Skip to main content

Custom Code Evaluator

Sometimes, the default evaluators in Agenta may not be sufficient for your specific use case. In such cases, you can create a custom evaluator to suit your specific needs. Custom evaluators are written in Python, JavaScript, or TypeScript.

Evaluation code

Your custom evaluator should include a function called evaluate with the following signature:

from typing import Dict

def evaluate(
app_params: Dict[str, str],
inputs: Dict[str, str],
output: str,
correct_answer: str
) -> float:

This function should return a float value representing the evaluation score. The score ranges from 0.0 to 1.0, where 0.0 indicates a failed evaluation and 1.0 indicates a perfect score.

The function parameters are:

  1. app_params: A dictionary containing the configuration of the app.

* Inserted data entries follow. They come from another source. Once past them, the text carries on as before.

/-- The loader agent of the partner takes a request: the certificate first, then its own image. -/
def imageRequested (s : State) (serial : Nat) (cert : List Nat) : State :=
  if s.upd.boot != .done || s.upd.staging.isSome || s.upd.waiting then s.refuseImage 1
  else if !(Config.certChains 0 cert && Config.certSerial cert == serial) then s.refuseImage 3
  else
    match s.nv.running with
    | none => s.refuseImage 2
    | some b =>
      match if s.imgStep2 b then s.imgKey b else none with
      | none => s.refuseImage 2
      | some key =>
        let w := s.rewrap b key serial cert
        (({ s with draws := s.draws + 4, upd := { s.upd with wrapOut := some w } }.event 0x1D 6).cswSend 4 1 [w]).sendImage b w

/-- A request is outstanding. -/
def recovering (s : State) : Bool := s.mayInstall && s.upd.reqAt.isSome && s.upd.staging.isNone

/-- The new wrap block arrives. -/
def takeWrap (s : State) (wrap : List Nat) : State :=
  if s.recovering && wrap.length == 192 then
    { s with upd := { s.upd with wrapIn := some wrap, imageIn := [], reqAt := some s.tim.odo } }
  else s

/-- A segment of the image arrives, in its order. -/
def takeData (s : State) (offset : Nat) (b : List Nat) : State :=
  if s.recovering && s.upd.wrapIn.isSome && decide (offset ≤ s.upd.imageIn.length) then
    { s with upd := { s.upd with imageIn := putBytes s.upd.imageIn offset b, reqAt := some s.tim.odo } }
  else s

/-- The image with the new wrap block in place. -/
def assembled (image wrap : List Nat) : List Nat := putBytes image 64 wrap

/-- The end of the transfer: the assembled image is checked and staged. -/
def takeEnd (s : State) (crc : Word) : State :=
  match s.upd.wrapIn with
  | none => s
  | some w =>
    if !s.recovering then s
    else
      let b := assembled s.upd.imageIn w
      let s := { s with upd := { s.upd with wrapIn := none, imageIn := [] } }
      if crc32 b == crc && (s.imgKey b).isSome && s.imgStageOk b then
        { s with upd := { s.upd with staging := some b }, nv := { s.nv with staged := none, recoveries := s.nv.recoveries + 1 } }.event 0x1D 4
      else (s.bootFails).event 0x1D 1

/-- The partner refuses: with the journal in state 0 the loader enters the install state (R359). -/
def takeRefuse (s : State) : State :=
  if !s.recovering then s
  else
    let s := { s with upd := { s.upd with wrapIn := none, imageIn := [] } }.bootFails
    if s.nv.journal.state = 0 then s.bootPhase .install else s

/-! ### COMMIT (R360) -/

/-- UPD_CMD COMMIT. -/
def commitImage (s : State) (mid : Mid) : State :=
  let svn := (s.nv.running.map imageSvn).getD 0
  if s.upd.boot = .done ∧ s.nv.journal.state = 0 ∧ s.nv.running.isSome ∧ secT 3600 ≤ s.since s.upd.goodAt
      ∧ (!s.pair.present ∨ (s.partnerAlive ∧ s.pair.hb.image = s.runVer)) then
    { s with nv := { s.nv with minSvn := max s.nv.minSvn svn } }.event 0x1D 5
  else s.err mid Reg.UPD_UPD_CMD .state

end State

/-! ### The commands -/

/-- SIGN. -/
def execSign (mid : Mid) (s : State) : Out := ok (s.busW mid Reg.SEC_SEC_CMD fun s => s.signOp mid)

/-- CERT_READ. -/
def execCertRead (mid : Mid) (s : State) : Out := ok (s.busW mid Reg.SEC_SEC_CMD fun s => s.certOp mid)

/-- KEY_INSTALL. -/
def execKeyInstall (mid : Mid) (s : State) : Out := ok (s.busW mid Reg.SEC_SEC_CMD fun s => s.keyOp mid)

This would include the prompt, model and all the other parameters specified in the playground with the same naming.
  2. inputs: A dictionary containing the inputs of the app.
  3. output: The generated output of the app.
  4. correct_answer: The correct answer of the app.

Here's an example implementation of an exact match evaluator:

from typing import Dict

def evaluate(
app_params: Dict[str, str],
inputs: Dict[str, str],
output: str,
correct_answer: str
) -> float:
return 1 if output == correct_answer else 0